/-- What a command that has begun waits for before its FINAL entry. -/
inductive Wait where
  /-- Not begun, or nothing. -/
  | idle
  /-- Staged for the next schedule commit (R181). -/
  | commit
  /-- In force from the named channel's next frame boundary (R181). -/
  | frame (chan : Nat)
  /-- A domain reaching its state (R85). -/
  | domain (d : Nat)
  /-- Link up of an ETH port (R496). -/
  | link (port : Nat)
  /-- Calibration, join, leave, slot-map change or route of a PLC port. -/
  | plcCal (port : Nat) | plcJoin (port : Nat) | plcLeave (port : Nat) | plcMap (port : Nat)
  /-- A coefficient fade of an Opal slot (R415). -/
  | fade (slot : Nat)
  /-- A TDM port settling (R425). -/
  | tdm (port : Nat)
  /-- Acknowledgement of an assured message (R202). -/
  | assured (flow : Nat) (seq : BitVec 16)
  /-- The end of a Topaz job. -/
  | tpz (ctx : Nat)
  /-- The end of an Agate run. -/
  | agate
  /-- The end of eFuse programming. -/
  | fuse
  /-- A core reaching STANDBY, or leaving service, at a schedule commit. -/
  | core (n : Nat)
  /-- The last segment of a recorder. -/
  | recorder (n : Nat)
  /-- S12 of the start that follows (R179). -/
  | reset
  deriving DecidableEq, Repr

/-- How a command ended: its status and its result. -/
structure Ended where
  status : Nat
  result : List Byte
  deriving DecidableEq, Repr

/-- A command that has been started on and is not yet retired (R143). -/
structure Cmd where
  queue : Nat
  seq : BitVec 16
  instr : Instr
  opcode : Nat
  check : BitVec 32
  noack : Bool
  emerg : Bool
  resultLen : Nat
  idem : Idem
  objs : List Obj
  /-- The ledger entry, and its LSN. -/
  lref : Option Nat
  lsn : Nat
  /-- CLK_USEC at the start of execution. -/
  started : Option Nat
  wait : Wait
  /-- CLK_USEC at which its timeout expires. -/
  deadline : Option Nat
  fin : Option Ended
  finWritten : Bool
  /-- Its item, for ledger class W, is delivered. -/
  delivered : Bool
  replayed : Bool
  /-- No entry is written until the sequence is submitted again (R161). -/
  suspended : Bool
  /-- A NOP stands in for it (R161). -/
  standIn : Bool
  /-- What its execution has settled already: the result, or the choice Onyx has made (R181). -/
  early : List Nat
  deriving DecidableEq, Repr

/-- A completion entry (Table 6.4): the words at bytes 8-11 and 12-15, and the whole result payload. -/
structure Cpl where
  typ : Nat
  seq : BitVec 16
  status : Nat
  orig : Nat
  opcode : Nat
  trunc : Bool
  replayed : Bool
  w8 : Nat
  w12 : Nat
  payload : List Byte
  /-- Bytes the host has room for at RESULT_ADDR. -/
  room : Nat
  /-- The entry is of a command of queue 0, or is signalled at once (R155). -/
  urgent : Bool
  deriving DecidableEq, Repr

/-- The header under which a fetched command reaches Onyx (R145): a WCLASS 3 item with DEST 0x00 and SRC 0x01. -/
def cmdHeader (q : Nat) (seq : BitVec 16) (plen : Nat) : WH :=
  { wclass := 3, prio := if q = 0 then 0 else 3, assured := false, dest := 0x00, src := 0x01, chan := BitVec.ofNat 13 q, seq := seq,
    len := BitVec.ofNat 16 (16 + plen), lref := 0, rsvd := 0, settle := false, err := false, last := true, stamp := 0 }

/-- A submission entry fetched and not yet accepted or refused: its 64 bytes, its indirect parameters, and the header of its item, with
the stamp of the fetch. -/
structure Fetched where
  slotSeq : BitVec 16
  entry : List Byte
  params : List Byte
  wh : WH := cmdHeader 0 0 0
  deriving DecidableEq, Repr

/-- One of the four command queues. -/
structure QueueSt where
  /-- The next sequence to be checked. -/
  exp : BitVec 16
  /-- TAILSEQ of the last accepted doorbell, the reference of R144. -/
  tail : BitVec 16
  fetched : List Fetched
  /-- MSPI: submissions in the on-chip ring that have not been fetched (R163). -/
  ring : List Fetched := []
  /-- Entries ready and not yet written, oldest first. -/
  held : List Cpl
  /-- Entries written and not yet acknowledged, with their ring index. -/
  written : List (Nat × Cpl)
  /-- HEAD as last written. -/
  head : Nat
  /-- Entries written since the last signal, and when the hold on the first ends. -/
  unsig : Nat
  sigBy : Option Nat
  /-- MSPI: the read cursor (R164). -/
  cursor : Nat
  deriving DecidableEq, Repr

/-- A notification held for the host (Table 6.4, R191). -/
structure Notif where
  code : Nat
  detail : Nat
  w12 : Nat
  rtb : BitVec 64
  w24 : Nat
  /-- Completion entries held on the notification queue when it was raised, and not written since: it is written after them (R148). -/
  behind : Nat := 0
  deriving DecidableEq, Repr

/-- The PCI Express link as the block sees it: up, and a non-fatal error reported through AER (R138, R167). -/
structure LinkSt where
  up : Bool
  aer : Bool
  deriving DecidableEq, Repr

/-- A recorder segment whose ledger entry is committed and that the host has not yet acknowledged (R152). -/
structure Seg where
  num : BitVec 32
  recorder : Nat
  queue : Nat
  lref : Nat
  addr : BitVec 64
  len : Nat
  rtb : BitVec 64
  /-- Its bytes, which wait in DDR (R302). -/
  data : List Byte
  /-- Its SEGMENT entry has been written. -/
  written : Bool
  deriving DecidableEq, Repr

structure HostSt where
  queues : Tbl QueueSt
  cmds : List Cmd
  notifs : List Notif
  /-- Notifications lost since the last LOST entry (R153). -/
  lost : Nat
  notifyMask : BitVec 32
  link : LinkSt
  /-- Queue ownership in force; a change of HB_QOWN waits for a host link reset (R165). -/
  owner : BitVec 4
  /-- HB_QOWN as each interface took it at its last host link reset. -/
  ownP : BitVec 4
  ownM : BitVec 4
  /-- Segments committed and not acknowledged, in segment-number order, and the last number written. -/
  segs : List Seg
  segLast : BitVec 32
  /-- The last segment number assigned (R152). -/
  segNum : BitVec 32
  /-- Heartbeat: the value at the end of the last period, misses, and the end of the present period. -/
  hbPrev : BitVec 32
  hbMisses : Nat
  hbPeriodEnd : Nat
  absent : Bool
  /-- The end of the present DEVBEAT period. -/
  devbeatAt : Nat
  /-- Messages sent on each MSI-X vector. -/
  msi : Tbl Nat
  /-- Round-robin position among queues 1 to 3 (R145). -/
  rr : Nat
  /-- The last MSPI response: STATUS and data (R164). -/
  mspiResp : Option (BitVec 8 × List Byte)
  deriving DecidableEq, Repr

/-! ### Accepted work (Chapter 8) -/

/-- A Work Ledger entry (Table 8.3). -/
structure LEntry where
  state : BitVec 8
  phase : BitVec 8
  flags : BitVec 8
  fstatus : BitVec 8
  tepoch : BitVec 24
  kind : BitVec 8
  lsn : BitVec 64
  accTime : BitVec 64
  idem : BitVec 8
  origin : BitVec 56
  rref : BitVec 40
  rsize : BitVec 8
  object : BitVec 16
  check : BitVec 32
  bchk : BitVec 32
  deriving DecidableEq, Repr

/-- The ledger port's tail register (R206). -/
structure LTail where
  index : Nat
  lsn : BitVec 64
  /-- W2, W3, W4, W5 have been written since OPEN. -/
  mask : BitVec 4
  /-- The command whose entry it is, as its retained record has it. -/
  cmd : Option Cmd := none
  deriving DecidableEq, Repr

structure LedgerSt where
  entries : Tbl LEntry
  nextLsn : BitVec 64
  tail : Option LTail
  /-- The live-entry map: the indexes whose bit is set. -/
  live : List Nat
  /-- Room taken in the retained-record region, KiB (R204, R213). -/
  recKib : Nat
  /-- Retained records of commands whose entries the Sealer has completed, until replay takes them up (R222). -/
  sealed : List Cmd := []
  deriving DecidableEq, Repr

/-- A lease register (Table 8.9). -/
structure Lease where
  owner : BitVec 8
  epoch : BitVec 24
  state : Nat
  rclass : BitVec 8
  rindex : BitVec 16
  duration : BitVec 20
  deadline : BitVec 44
  stale : BitVec 32
  deriving DecidableEq, Repr

/-! ### Logs (Chapter 18) -/

/-- A fault journal record without its CHECK (Table 18.5). -/
structure JRec where
  seq : BitVec 32
  code : BitVec 16
  unit : BitVec 8
  resp : BitVec 8
  rtb : BitVec 64
  usec : BitVec 64
  bootno : BitVec 32
  d0 : BitVec 32
  d1 : BitVec 32
  evidence : List Byte
  deriving DecidableEq, Repr

structure JournalSt where
  recs : Tbl JRec
  wridx : Nat
  nextSeq : BitVec 32
  startSeq : BitVec 32
  deriving DecidableEq, Repr

/-- A violation record without its CHECK (Table 18.7). -/
structure VRec where
  index : BitVec 32
  iface : BitVec 8
  port : BitVec 8
  vcode : BitVec 16
  action : BitVec 8
  summary : Bool
  flow : BitVec 16
  count : BitVec 32
  rtb : BitVec 64
  partner : List Byte
  evidence : List Byte
  deriving DecidableEq, Repr

/-- Occurrences of one violation in the present window (R504). -/
structure VWin where
  iface : BitVec 8
  port : BitVec 8
  vcode : BitVec 16
  action : BitVec 8
  /-- Occurrences without a record, and RTB ns of the first of them. -/
  n : Nat
  first : BitVec 64
  /-- Records written. -/
  w : Nat
  deriving DecidableEq, Repr

structure PvlSt where
  recs : Tbl VRec
  next : BitVec 32
  win : List VWin
  /-- Records written in the window, and occurrences beyond the device limit. -/
  written : Nat
  excess : Nat
  exFirst : BitVec 64
  /-- Start of the window, CLK_USEC. -/
  since : Nat
  deriving DecidableEq, Repr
===
When the line with "standIn : Bool" is reached in the data above, start copying there, and copy each line exactly until the line with "result payload. -/" has been copied; copy nothing else.

> [Answer box]
  standIn : Bool
  /-- What its execution has settled already: the result, or the choice Onyx has made (R181). -/
  early : List Nat
  deriving DecidableEq, Repr

/-- A completion entry (Table 6.4): the words at bytes 8-11 and 12-15, and the whole result payload. -/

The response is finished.